Se había arrepentido hacía varios años atrás, no de pronto, como si fuera un acto de contrición instantáneo; sino que el convencimiento en sí mismo, había llegado despacio a la vez que el reconocimiento de su culpa; lo había hecho sin ser consciente, y como a temporadas, afianzándose paso a paso y sobre todo con una pizca de asombro cuando su exaltada juventud abrió la puerta a una madurez también turbulenta que buscaba la calma reposada, tributo de los años; aunque no obstante nunca se decidió a confesar su crimen.
Ya casi en la anochecida de la vida se sentaba durante esa tarde, como otras, en la silla acostumbrada, en un rincón de la calle, frente al oeste, por donde los últimos rayos de sol venían a herirle los ojos grises que la vejez había ido adelgazando y volviendo de un color amarillento a causa del viento, el polvo y una vida plena de calamidades, atajos y trampas.
Lloraba ahora al recordar en soledad la vida pasada, y si algún vecino se atrevía a interesarse por su pesar, lo ahuyentaba diciéndole que sus lágrimas eran causadas por el sol, todo seguido de una retahíla de insultos y juramentos que le dejaban medio calmado, o al menos eso parecía.
Tenía fama de ruin y no se le conocían muchos amigos, pues en definitiva todos aquellos que hubieran podido decir algo de él, ya habían ido muriendo con lo que su secreto mejor guardado, el causante de sus lágrimas y este arrepentimiento que daba rienda suelta a las mismas en esta tarde, moriría con él.
Vivía solo en una casa humilde, muy cerca de donde acostumbraba a tomar el sol, y unos días al atardecer y otros por las mañanas acudía, no siempre, hasta su casa una mujer alta y seca, de gesto serio y altanero, que por su porte parecía acostumbrada a mandar y a tratar a quienes le rodeaban con un aire de desprecio. Cuando llegaba a su altura le ordenaba volver a la casa cogiéndole la silla por el respaldo, obligándole así a levantarse con presteza y a no hacerle perder el tiempo, según argumentaba ella con desdén. Esta mujer era una sobrina lejana, que vivía en la otra punta del pueblo, amiga de muy pocas, buena conocedora de las hierbas del campo y remediadora de huesos y contusiones.

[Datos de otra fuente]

theorem exec_withPtr {i : Instr} {s t : State} (h : exec i s = .next t) (q : Byte) :
    ∃ p : Peripheral, p.regs = t.per.regs ∧ exec i (s.withPtr q) = .next { t with per := p } := by
  have hw := wellFormed_of_next h
  have hopens := transfers_opens i
  cases htodo : transfersOf i with
  | nil =>
    obtain ⟨r, hr⟩ := exec_complete htodo
    obtain rfl := Host.Outcome.next.inj ((hr s).symm.trans h)
    exact ⟨⟨s.per.regs, q⟩, rfl, hr (s.withPtr q)⟩
  | cons tr rest =>
    have hne : transfersOf i ≠ [] := htodo ▸ List.cons_ne_nil tr rest
    obtain rfl := Host.Outcome.next.inj ((exec_start s hw hne).symm.trans h)
    rw [exec_start _ hw hne, htodo]
    rw [htodo] at hopens
    obtain ⟨p, hregs, hrun⟩ := run_withPtr (finishOf i) (hopens tr rfl) rest [] [] false (begin s) q
    exact ⟨p, hregs, congrArg Host.Outcome.next hrun⟩

/-- Settles O18: the first write of a command sets the pointer, unless it fails before its first byte, and then the
command is over. -/
theorem noCommandDependsOnThePointer : Obligations.NoCommandDependsOnThePointer := by
  intro i s q t u ht hu
  obtain ⟨p, hregs, hexec⟩ := exec_withPtr ht q
  obtain rfl := Host.Outcome.next.inj (hexec.symm.trans hu)
  exact ⟨rfl, hregs.symm, rfl, rfl⟩

/-! ## A transfer without an answer (R216) -/

/-- The answers to the first transfers of an instruction are those the transfers ask for. -/
theorem answered_take_transfers {i : Instr} {s : State} {k : Nat} (h : s.answered (i.requested.take k)) (j : Nat)
    (hj : j < k) (hl : j < (transfersOf i).length) : (s.upcoming j).count = some ((transfersOf i)[j].size : Int) :=
  answered_get h (by rw [List.getElem?_take_of_lt hj, ← transfers_sizes, List.getElem?_map,
    List.getElem?_eq_getElem hl, Option.map_some])

theorem requested_length (i : Instr) : i.requested.length = (transfersOf i).length := by
  rw [← transfers_sizes, List.length_map]

/-- A run whose `k`-th transfer is the first without an answer waits there. -/
theorem run_waits_at (fin : Finish) {todo : List Transfer} {k : Nat} (hk : k < todo.length) (buf : List Byte)
    (after : List Disturbance) {s : State}
    (hbefore : ∀ j (hj : j < k), (s.upcoming j).count = some (todo[j].size : Int))
    (hc : (s.upcoming k).count = none) :
    let t := run fin todo buf after false s
    (∃ buf', t.busy = some ⟨todo.drop k, buf', fin⟩) ∧ t.response = s.response ∧
      t.bus.length = s.bus.length + (k + 1) := by
  obtain ⟨buf', after', s', calls, hrun, hbus, hcalls, hdraws, hresponse, -⟩ :=
    run_prefix fin todo k hk.le buf after s hbefore
  have hnone : (s'.upcoming 0).count = none := by rw [hdraws, Nat.add_zero, hc]
  have hlen : calls.length = k := by rw [hcalls.length_eq, List.length_take, min_eq_left hk.le]
  rw [List.drop_eq_getElem_cons hk, run_waits hnone] at hrun
  rw [hrun, List.drop_eq_getElem_cons hk]
  exact ⟨⟨buf', rfl⟩, by simpa using hresponse, by simp [hbus, hlen]⟩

Se ocupaba de atender a su tío lejano no por piedad, sino por la ambición de quedarse con la casa y un pequeño huerto cuando este muriera, cosa que ella se encargaba de susurrarle al oído un día sí y otro también.
Algo se había escapado y llegaban desde el pasado acusaciones, rumores, conversaciones en voz baja, en los corrillos de las noches de invierno o en los de las tertulias de ávidos escuchantes que abrían mucho los ojos y la imaginación asombrada, pero al parecer rumores, solamente eso, rumores.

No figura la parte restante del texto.